Er konnte nur sprechen, wenn er die Voraussetzung seines Sprechens zur Sprache brachte, seine bewegte, vielfarbige und einsame Jugend inmitten von Vertreibung und Wiederkehr, diese unerhörte und nie gern gehörte, mit einer Geste des Verweises auf mögliche Fürsorge leichthin abservierte Geschichte von den ungezählten Füßen und Füßchen, die gezwungen sind, neue Wege durch den Menschenbrei, der diese Erde bedeckt, zu trampeln, um "drei Meilen hinter Weihnachten" ins Schlaraffenland zu kommen - auch dies eine alte Flüchtlingsgeschichte, in der Zeit und Raum sich ineinander verkehren, wie in den Erwartungen und Erfahrungen der russisch-jüdischen Auswanderer, die Vertlib in seinem Roman "Zwischenstationen" schildert.

Und dennoch: Obwohl Vertlib anders als Soyfer diese lähmende Spannung noch vor dem ersten Wort stets von neuem zu überwinden und zu durchqueren hat, konnte sich auch sein Schreiben wie das Jura Soyfers in der Vermittlung mit einer Tradition und einer - in Österreich allerdings marginalisierten - Kultur des Widerstandes entwickeln und entfalten.

Bedeutsam scheint in diesem Zusammenhang die Übersetzung und Bearbeitung von Ray Eichenbaums autobiographischem Epos "Romeks Odyssee" und die Bearbeitung von Bil Spiras "Legende vom Zeichner", beides Bücher, die die Irrfahrten der jüdischen Autoren durch Exil und Konzentrationslager schildern, zugleich aber als mahnende Berichte von Zeugen - scheinbar vergeblich - beizutragen suchen zu einem Zustand der Zivilisation, in dem nie wieder geschehen muss, was einmal geschehen ist.

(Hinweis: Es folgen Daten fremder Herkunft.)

/-- The pair mode of a printer's pair; it does not arise when the even printer is out of force. -/
def Chip.pairModeOf (c : Chip) (p : Nat) : PairMode :=
  if evenOf p < c.ctl.unit.np then (c.printerRec (evenOf p)).pairMode else .independent

/-- Every job of `a`'s wait queue moved to the tail of `b`'s (R160). -/
def moveJobs (srv : Nat → Chip → Chip) (a b : Nat) (c : Chip) : Chip :=
  let jobs := (c.printer a).queue
  if jobs.isEmpty then c
  else
    let c := jobs.foldl (fun c j => c.putJob j { c.job j with printer := b }) c
    let c := c.putPrinter a { c.printer a with queue := [] }
    let c := c.putPrinter b { c.printer b with queue := (c.printer b).queue ++ jobs }
    srv b (recordEvent (evJobsMoved a b jobs.length) c)

/-- The moves of a FAILOVER pair at a printer's state change (R161). -/
def failover (srv : Nat → Chip → Chip) (p : Nat) (old new : PrinterState) (c : Chip) : Chip :=
  let q := partner p
  if c.pairModeOf p = .failover then
    if old = .ready ∧ new ≠ .ready ∧ (c.printer q).state = .ready then moveJobs srv p q c
    else if new = .ready ∧ (c.printer q).state ≠ .ready then moveJobs srv q p c
    else c
  else c

/-! ### Printer states and records (R152 to R155) -/

/-- The trigger a printer's new state gives (R152). -/
def printerTrigger (g : Give) (p : Nat) (new : PrinterState) (c : Chip) : Chip :=
  match new with
  | .stalled => g (.printerStalled p) c
  | .ready => g (.printerEntersReady p) c
  | _ => c

/-- A printer's change of state, handed on in R152's order; the lamps follow. A change that leaves the
state as it was hands on nothing. -/
def setPrinterState (srv : Nat → Chip → Chip) (g : Give) (p : Nat) (new : PrinterState)
    (cause : PrinterCause) (c : Chip) : Chip :=
  let old := (c.printer p).state
  if old = new then c
  else
    let c := redriveLines (c.putPrinter p { c.printer p with state := new })
    let c := recordEvent (evPrinterState p old new cause) c
    printerTrigger g p new (srv p (failover srv p old new c))

/-- The entries IN_RING at printer `p`'s descriptors, in the order they were deposited. -/
def Chip.ringEntries (c : Chip) (p : Nat) : List Nat :=
  let v := c.printer p
  let n := c.ringDescs p
  (List.range n).filterMap fun k => (c.desc p ((v.done.toNat + k) % n)).entry

/-- The entries of printer `p`'s ring taken back as if FLUSHED; an abandoned claimant left with none then
ends (R154 step 1). -/
def takeBack (srv : Nat → Chip → Chip) (g : Give) (p : Nat) (c : Chip) : Chip :=
  let c := (c.ringEntries p).foldl (fun c i => returnEntry i c) c
  match (c.printer p).claim with
  | none => c
  | some j => if (c.job j).reason.isSome ∧ c.jobOver j then endJob srv g j c else c

/-- Printer `p`'s ring view at its starting values (R144). -/
def resetView (p : Nat) (c : Chip) : Chip :=
  c.putPrinter p { c.printer p with produced := 0, done := 0, descs := [] }

/-- Printer record `p` takes effect, in R154's order: entries, ring view, state, and only then the pair
mode and swap. For a printer out of force it only replaces the working copy. -/
def applyPrinterRec (srv : Nat → Chip → Chip) (g : Give) (p : Nat) (r : PrinterRec) (c : Chip) : Chip :=
  if c.ctl.unit.np ≤ p then c.putPrinterRec p r
  else
    let old := c.printerRec p
    let c := resetView p ((takeBack srv g p c).putPrinterRec p
      { r with pairMode := old.pairMode, swap := old.swap })
    let c := if !r.enabled then setPrinterState srv g p .disabled .record c
      else if (c.printer p).state = .disabled then setPrinterState srv g p .ready .record c
      else c
    c.putPrinterRec p r

/-- Printer `p` is at its boundary: no claim, and no descriptor of its ring holds an entry (R154). -/
def Chip.atBoundary (c : Chip) (p : Nat) : Bool :=
  (c.printer p).claim.isNone && (c.printer p).descs.all fun d => d.2.entry.isNone

/-- An awaiting record of printer `p` takes effect if the printer is at its boundary (R154). -/
def applyAwaiting (srv : Nat → Chip → Chip) (g : Give) (p : Nat) (c : Chip) : Chip :=
  match c.awaitingPrinter p with
  | none => c
  | some r => if c.atBoundary p then applyPrinterRec srv g p r (c.putAwaitingPrinter p none) else c

/-- What follows from printer `p`'s released claim: an awaiting record, then the claim rule (R154). -/
def afterRelease (srv : Nat → Chip → Chip) (g : Give) (p : Nat) (c : Chip) : Chip :=
  srv p (applyAwaiting srv g p c)

/-- The claim rule and the feeding rule applied to printer `p` (R141, R145), a job that ends as it takes
its claim passing it on. -/
def serveN (g : Give) : Nat → Nat → Chip → Chip
  | 0, _, c => c
  | n + 1, p, c =>
    match c.nextClaimant p with
    | none => feed p c
    | some j =>
      let c := startJob p j c
      if c.jobOver j then endJob (afterRelease (serveN g n) g) g j c else feed p c

/-- Printer `p` served. -/
def serve (g : Give) (p : Nat) (c : Chip) : Chip := serveN g Config.serveFuel p c

/-- A job's end with what follows from its claim. -/
def finishJob (g : Give) (j : Nat) (c : Chip) : Chip := endJob (afterRelease (serve g) g) g j c

/-- A job tested for its end (R143). -/
def testEnd (g : Give) (j : Nat) (c : Chip) : Chip := if c.jobOver j then finishJob g j c else c

/-! ### Abandonment (R142) -/

/-- A job in use, not already abandoned, given up for a reason, in the order of R142. -/
def abandon (g : Give) (j : Nat) (r : AbandonReason) (c : Chip) : Chip :=
  let v := c.job j
  if v.state = .free ∨ v.reason.isSome then c
  else
    let p := v.printer
    let c := c.putJob j { v with reason := some r, idle := none, grace := none }
    let c := clearOpenJob v.owner j c
    let c := c.putPrinter p { c.printer p with queue := (c.printer p).queue.filter (· ≠ j) }
    let c := (v.spool.filter fun i => !c.entryInRing i).foldl (fun c i => freeEntry i c) c
    let c := if (c.printer p).claim = some j then
        c.putJob j { c.job j with state := .closing, resume := .free, trunk := 0 }
      else c
    testEnd g j c

/-- The open job of a station entry abandoned, if it has one. -/
def abandonOpen (g : Give) (n : Nat) (r : AbandonReason) (c : Chip) : Chip :=
  match (c.station n).openJob with
  | none => c
  | some j => clearOpenJob n j (abandon g j r c)

/-! ### Suspension and resumption (R148, R149) -/

/-- A job that a cut of trunk `t` suspends. -/
def Chip.suspendable (c : Chip) (t j : Nat) : Bool :=
  let v := c.job j
  decide (v.state ≠ .free) && decide (v.state ≠ .suspended) && v.reason.isNone &&
    decide ((c.station v.owner).kind = .legacy) && decide ((c.station v.owner).trunk = t)

/-- Job `j` suspended for trunk `t`. -/
def suspendJob (t j : Nat) (c : Chip) : Chip :=
  let v := c.job j
  let c := c.putJob j { v with
    state := .suspended, resume := v.state, trunk := t, idle := none,
    grace := some (c.ctl.print.grace * 100) }
  recordEvent (evJobSuspended v.printer j t) c

/-- Job `j` resumed: its resume state, and the claim rule when that is WAITING. -/
def resumeJob (g : Give) (cause : ResumeCause) (j : Nat) (c : Chip) : Chip :=
  let v := c.job j
  let c := c.putJob j { v with
    state := v.resume, resume := .free, grace := none, trunk := 0,
    idle := if v.resume = .printing then c.idleStart else none }
  let c := recordEvent (evJobResumed v.printer j cause) c
  if v.resume = .waiting then serve g v.printer c else c

/-- A SUSPENDED job that is not abandoned. -/
def Job.suspended (v : Job) : Bool := decide (v.state = .suspended) && v.reason.isNone

/-- The jobs' part in a trunk state change (R148, R149), in ascending number (assumption 53). -/
def jobsFollowTrunk (g : Give) (t : Nat) (old new : TrunkState) (c : Chip) : Chip :=
  if old.connected ∧ (new.cut ∨ new = .disabled) then
    (List.range Config.jobRecords).foldl (fun c j => if c.suspendable t j then suspendJob t j c else c) c
  else if (new = .trial ∨ new = .inService) ∧ (old.cut ∨ old = .disabled) then
    (List.range Config.jobRecords).foldl (fun c j =>
      if (c.job j).suspended ∧ (c.job j).trunk = t then resumeJob g .connected j c else c) c
  else c

/-- The print unit told that station `n` has been heard: its suspended jobs resume when its entry is
LEGACY on a connected trunk (R54, R149). -/
def jobsHeard (g : Give) (n : Nat) (c : Chip) : Chip :=
  (List.range Config.jobRecords).foldl (fun c j =>
    if (c.job j).suspended ∧ (c.job j).owner = n ∧ (c.station n).kind = .legacy ∧
        c.trunkUp (c.station n).trunk then resumeJob g .heard j c else c) c

/-! ### Completions of printer descriptors (R146, R147) -/

/-- C advanced over the completed descriptors, each losing its mark, at most `n` of them. -/
def advanceDone (p : Nat) : Nat → Chip → Chip
  | 0, c => c
  | n + 1, c =>
    let v := c.printer p
    let i := v.done.toNat % c.ringDescs p
    if (c.desc p i).completed then
      advanceDone p n (c.putPrinter p { v with
        done := v.done + 1,
        descs := tset Desc.blank v.descs i { c.desc p i with completed := false } })
    else c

Die Vermittlung des eigenen Schreibens mit den heiklen und gefährdeten Traditionen des Widerstands, das Öffnen der eigenen Biografie über den durch das Geburtsdatum gesetzten Anfangs- und Schlusspunkt hinaus, bringt mit sich, dass der Autor lernt, in einem geistig-kulturellen Raum neben anderen Stimmen, die in seinem Ohr hallen und nachklingen, zu sprechen, dass er sich der künstlerischen Einsamkeit, der existenziellen Ausmaßung, das letzte oder erste Licht im Dunkel zu sein, entschlägt.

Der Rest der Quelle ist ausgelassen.